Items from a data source
--- START ---
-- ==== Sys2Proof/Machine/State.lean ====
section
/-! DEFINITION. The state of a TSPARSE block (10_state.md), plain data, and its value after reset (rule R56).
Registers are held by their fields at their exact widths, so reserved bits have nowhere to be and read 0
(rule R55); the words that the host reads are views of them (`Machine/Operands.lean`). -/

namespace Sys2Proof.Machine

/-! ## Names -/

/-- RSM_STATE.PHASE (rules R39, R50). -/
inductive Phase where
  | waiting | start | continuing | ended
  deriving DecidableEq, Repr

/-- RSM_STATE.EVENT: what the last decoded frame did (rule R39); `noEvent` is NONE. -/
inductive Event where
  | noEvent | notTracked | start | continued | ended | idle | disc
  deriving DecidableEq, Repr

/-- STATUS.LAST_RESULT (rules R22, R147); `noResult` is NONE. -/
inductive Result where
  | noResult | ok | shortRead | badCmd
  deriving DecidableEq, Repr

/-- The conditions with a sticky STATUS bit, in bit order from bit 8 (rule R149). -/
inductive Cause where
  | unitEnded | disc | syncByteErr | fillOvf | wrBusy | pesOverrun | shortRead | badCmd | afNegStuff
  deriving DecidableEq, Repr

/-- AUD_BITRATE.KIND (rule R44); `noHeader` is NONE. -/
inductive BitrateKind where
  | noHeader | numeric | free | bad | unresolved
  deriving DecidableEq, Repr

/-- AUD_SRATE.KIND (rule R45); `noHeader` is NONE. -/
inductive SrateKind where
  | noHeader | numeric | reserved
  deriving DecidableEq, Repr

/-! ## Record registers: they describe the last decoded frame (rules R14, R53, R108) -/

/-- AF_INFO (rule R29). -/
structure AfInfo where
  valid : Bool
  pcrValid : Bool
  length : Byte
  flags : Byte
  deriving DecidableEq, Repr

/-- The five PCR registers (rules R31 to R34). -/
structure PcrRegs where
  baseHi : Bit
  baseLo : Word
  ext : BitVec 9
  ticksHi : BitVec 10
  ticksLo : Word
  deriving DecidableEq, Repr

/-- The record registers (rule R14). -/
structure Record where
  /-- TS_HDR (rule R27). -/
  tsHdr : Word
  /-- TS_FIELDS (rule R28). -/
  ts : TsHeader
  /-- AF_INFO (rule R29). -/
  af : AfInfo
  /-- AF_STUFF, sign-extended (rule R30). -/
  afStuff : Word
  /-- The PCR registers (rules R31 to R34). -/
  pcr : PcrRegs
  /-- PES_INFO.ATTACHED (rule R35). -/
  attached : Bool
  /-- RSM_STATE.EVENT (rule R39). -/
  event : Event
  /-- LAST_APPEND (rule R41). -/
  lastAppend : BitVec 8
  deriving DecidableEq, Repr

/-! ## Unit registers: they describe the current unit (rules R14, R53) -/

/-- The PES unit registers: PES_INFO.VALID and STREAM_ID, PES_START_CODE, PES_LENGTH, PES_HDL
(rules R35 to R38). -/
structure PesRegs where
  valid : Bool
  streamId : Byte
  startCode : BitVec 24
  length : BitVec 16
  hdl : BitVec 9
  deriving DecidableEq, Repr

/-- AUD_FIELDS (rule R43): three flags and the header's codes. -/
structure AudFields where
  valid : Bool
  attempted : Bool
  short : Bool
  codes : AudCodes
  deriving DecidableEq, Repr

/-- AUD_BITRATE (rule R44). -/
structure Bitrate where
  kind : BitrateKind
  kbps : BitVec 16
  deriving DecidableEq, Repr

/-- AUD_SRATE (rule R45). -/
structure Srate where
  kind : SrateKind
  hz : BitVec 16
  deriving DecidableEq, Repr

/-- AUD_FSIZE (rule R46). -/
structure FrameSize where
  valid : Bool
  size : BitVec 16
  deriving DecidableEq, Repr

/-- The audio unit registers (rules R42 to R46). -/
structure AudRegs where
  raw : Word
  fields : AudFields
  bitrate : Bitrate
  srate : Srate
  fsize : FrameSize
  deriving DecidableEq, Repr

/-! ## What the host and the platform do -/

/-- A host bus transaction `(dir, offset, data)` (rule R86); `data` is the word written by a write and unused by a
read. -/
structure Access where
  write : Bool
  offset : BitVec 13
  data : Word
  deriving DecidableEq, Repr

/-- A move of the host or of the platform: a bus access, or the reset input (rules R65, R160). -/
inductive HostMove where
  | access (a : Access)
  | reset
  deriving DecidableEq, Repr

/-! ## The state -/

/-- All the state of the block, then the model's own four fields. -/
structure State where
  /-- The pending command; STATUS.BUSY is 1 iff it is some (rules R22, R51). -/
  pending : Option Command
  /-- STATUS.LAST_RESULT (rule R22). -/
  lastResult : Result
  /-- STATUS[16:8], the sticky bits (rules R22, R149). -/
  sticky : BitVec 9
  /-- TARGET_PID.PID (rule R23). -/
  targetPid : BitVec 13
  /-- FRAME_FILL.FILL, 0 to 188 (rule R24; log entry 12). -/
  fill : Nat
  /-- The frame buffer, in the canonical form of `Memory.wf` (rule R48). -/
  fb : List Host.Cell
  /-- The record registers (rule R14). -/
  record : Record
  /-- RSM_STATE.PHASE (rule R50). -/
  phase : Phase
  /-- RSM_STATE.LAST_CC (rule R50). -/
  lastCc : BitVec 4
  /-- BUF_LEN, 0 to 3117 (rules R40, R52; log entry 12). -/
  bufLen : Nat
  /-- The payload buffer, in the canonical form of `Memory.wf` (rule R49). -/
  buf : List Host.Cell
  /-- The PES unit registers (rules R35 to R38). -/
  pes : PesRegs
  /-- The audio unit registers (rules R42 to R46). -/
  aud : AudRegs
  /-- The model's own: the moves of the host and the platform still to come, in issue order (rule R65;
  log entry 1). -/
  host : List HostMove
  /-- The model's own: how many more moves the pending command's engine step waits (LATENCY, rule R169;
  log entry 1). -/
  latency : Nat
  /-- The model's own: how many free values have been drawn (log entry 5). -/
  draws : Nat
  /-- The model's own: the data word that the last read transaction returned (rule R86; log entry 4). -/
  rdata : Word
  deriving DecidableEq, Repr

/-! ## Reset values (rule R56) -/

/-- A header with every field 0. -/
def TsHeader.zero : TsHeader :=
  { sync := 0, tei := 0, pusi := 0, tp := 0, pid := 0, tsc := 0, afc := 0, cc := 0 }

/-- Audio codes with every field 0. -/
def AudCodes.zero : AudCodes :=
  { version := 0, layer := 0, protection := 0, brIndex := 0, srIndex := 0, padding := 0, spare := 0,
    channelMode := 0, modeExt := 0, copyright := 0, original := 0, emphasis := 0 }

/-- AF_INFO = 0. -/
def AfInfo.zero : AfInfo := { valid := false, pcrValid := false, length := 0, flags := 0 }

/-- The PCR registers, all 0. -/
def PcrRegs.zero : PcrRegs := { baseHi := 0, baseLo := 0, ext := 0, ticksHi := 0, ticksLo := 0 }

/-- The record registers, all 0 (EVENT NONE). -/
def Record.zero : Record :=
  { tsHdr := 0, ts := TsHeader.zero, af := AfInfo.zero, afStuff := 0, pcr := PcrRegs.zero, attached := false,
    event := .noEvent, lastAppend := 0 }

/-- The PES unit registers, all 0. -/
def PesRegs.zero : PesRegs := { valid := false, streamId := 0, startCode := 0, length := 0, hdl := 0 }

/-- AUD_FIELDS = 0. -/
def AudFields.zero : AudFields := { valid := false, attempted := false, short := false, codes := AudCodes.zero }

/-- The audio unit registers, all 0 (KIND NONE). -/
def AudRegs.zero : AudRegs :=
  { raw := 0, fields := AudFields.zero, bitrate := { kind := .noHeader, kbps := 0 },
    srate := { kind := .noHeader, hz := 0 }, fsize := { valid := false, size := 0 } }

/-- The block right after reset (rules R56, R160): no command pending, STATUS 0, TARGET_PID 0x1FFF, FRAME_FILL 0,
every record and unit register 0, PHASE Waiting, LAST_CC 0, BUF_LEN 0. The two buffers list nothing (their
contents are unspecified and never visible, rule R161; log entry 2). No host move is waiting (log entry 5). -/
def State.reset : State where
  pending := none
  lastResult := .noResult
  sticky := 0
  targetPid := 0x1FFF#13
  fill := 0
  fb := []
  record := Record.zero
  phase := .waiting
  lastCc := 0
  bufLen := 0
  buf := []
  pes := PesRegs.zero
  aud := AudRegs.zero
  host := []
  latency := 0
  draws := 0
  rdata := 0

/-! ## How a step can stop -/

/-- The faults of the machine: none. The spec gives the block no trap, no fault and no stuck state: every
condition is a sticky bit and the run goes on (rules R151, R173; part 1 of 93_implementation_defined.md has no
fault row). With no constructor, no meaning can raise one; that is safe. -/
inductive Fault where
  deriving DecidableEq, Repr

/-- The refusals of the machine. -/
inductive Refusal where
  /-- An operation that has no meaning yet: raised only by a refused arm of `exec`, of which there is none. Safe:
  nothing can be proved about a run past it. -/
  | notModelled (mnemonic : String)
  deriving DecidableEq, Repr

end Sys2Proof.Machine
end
--- END ---
--- START ---
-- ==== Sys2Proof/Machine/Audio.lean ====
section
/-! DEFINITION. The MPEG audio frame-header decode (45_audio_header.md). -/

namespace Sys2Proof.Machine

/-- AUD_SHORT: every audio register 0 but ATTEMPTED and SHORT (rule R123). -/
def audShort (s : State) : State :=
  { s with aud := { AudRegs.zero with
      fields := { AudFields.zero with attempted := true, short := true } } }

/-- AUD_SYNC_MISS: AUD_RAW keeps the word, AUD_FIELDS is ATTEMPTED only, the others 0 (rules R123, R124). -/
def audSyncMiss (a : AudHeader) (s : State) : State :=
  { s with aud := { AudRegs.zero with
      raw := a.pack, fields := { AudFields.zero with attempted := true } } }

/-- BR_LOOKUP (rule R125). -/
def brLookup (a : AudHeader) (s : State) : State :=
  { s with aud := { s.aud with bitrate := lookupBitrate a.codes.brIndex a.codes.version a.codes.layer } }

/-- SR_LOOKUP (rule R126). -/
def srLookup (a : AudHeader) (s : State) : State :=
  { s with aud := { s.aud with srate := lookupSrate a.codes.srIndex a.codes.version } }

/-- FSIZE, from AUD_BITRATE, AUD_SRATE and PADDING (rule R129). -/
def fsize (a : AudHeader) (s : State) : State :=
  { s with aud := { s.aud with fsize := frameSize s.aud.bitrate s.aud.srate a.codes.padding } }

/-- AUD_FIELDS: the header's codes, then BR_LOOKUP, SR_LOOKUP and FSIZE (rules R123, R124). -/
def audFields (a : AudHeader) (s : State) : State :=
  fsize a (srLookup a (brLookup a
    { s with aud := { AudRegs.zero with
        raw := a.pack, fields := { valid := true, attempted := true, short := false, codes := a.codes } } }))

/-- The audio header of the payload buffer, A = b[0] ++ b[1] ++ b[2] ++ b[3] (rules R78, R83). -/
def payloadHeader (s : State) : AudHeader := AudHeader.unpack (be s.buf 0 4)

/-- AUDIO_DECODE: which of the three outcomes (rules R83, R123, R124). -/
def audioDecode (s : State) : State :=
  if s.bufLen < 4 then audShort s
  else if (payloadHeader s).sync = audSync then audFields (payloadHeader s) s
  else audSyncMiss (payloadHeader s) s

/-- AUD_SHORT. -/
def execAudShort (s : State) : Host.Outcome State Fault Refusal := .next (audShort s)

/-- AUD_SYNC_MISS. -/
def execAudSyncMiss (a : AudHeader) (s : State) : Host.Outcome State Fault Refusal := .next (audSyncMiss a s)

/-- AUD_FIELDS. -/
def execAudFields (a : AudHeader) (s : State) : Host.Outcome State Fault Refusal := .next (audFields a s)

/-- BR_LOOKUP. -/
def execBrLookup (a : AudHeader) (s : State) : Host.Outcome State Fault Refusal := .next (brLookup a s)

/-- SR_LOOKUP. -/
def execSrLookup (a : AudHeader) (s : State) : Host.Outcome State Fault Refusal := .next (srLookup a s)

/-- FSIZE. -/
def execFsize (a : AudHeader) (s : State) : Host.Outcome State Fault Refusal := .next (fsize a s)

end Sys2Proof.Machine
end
--- END ---
--- START ---
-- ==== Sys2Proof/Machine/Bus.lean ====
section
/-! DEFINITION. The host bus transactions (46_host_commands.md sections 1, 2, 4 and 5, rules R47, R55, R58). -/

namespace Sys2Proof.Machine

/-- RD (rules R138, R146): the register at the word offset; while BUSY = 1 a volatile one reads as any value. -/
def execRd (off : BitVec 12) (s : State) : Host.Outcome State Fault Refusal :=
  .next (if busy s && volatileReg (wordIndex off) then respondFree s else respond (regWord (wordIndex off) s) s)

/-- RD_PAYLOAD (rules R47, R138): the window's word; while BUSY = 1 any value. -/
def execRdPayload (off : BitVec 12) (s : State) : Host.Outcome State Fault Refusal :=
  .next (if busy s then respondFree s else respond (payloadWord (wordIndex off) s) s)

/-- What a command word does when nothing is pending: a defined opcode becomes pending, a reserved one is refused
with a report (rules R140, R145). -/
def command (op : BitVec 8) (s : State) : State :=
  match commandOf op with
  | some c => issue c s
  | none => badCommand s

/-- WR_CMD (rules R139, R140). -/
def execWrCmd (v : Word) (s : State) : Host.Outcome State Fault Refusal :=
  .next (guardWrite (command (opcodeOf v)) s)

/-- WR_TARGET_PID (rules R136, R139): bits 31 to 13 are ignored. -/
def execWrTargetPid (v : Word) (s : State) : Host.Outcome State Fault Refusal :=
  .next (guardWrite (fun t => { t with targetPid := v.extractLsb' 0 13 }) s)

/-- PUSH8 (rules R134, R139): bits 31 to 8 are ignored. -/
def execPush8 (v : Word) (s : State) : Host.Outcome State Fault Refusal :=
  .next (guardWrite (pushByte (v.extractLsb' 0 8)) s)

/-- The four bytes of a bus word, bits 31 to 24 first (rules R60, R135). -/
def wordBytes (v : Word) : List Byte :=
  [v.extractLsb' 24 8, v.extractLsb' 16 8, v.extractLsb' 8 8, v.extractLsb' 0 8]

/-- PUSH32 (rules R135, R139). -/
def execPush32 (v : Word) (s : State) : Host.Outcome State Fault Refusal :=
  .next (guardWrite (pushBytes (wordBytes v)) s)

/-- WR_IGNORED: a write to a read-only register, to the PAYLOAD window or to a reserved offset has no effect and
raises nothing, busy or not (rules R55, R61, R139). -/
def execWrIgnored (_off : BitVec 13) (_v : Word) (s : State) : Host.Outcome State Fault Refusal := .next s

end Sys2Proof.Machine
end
--- END ---
This exercise requires the lines of the entries containing the string "step".

  /-- The model's own: how many more moves the pending command's engine step waits (LATENCY, rule R169;
/-! ## How a step can stop -/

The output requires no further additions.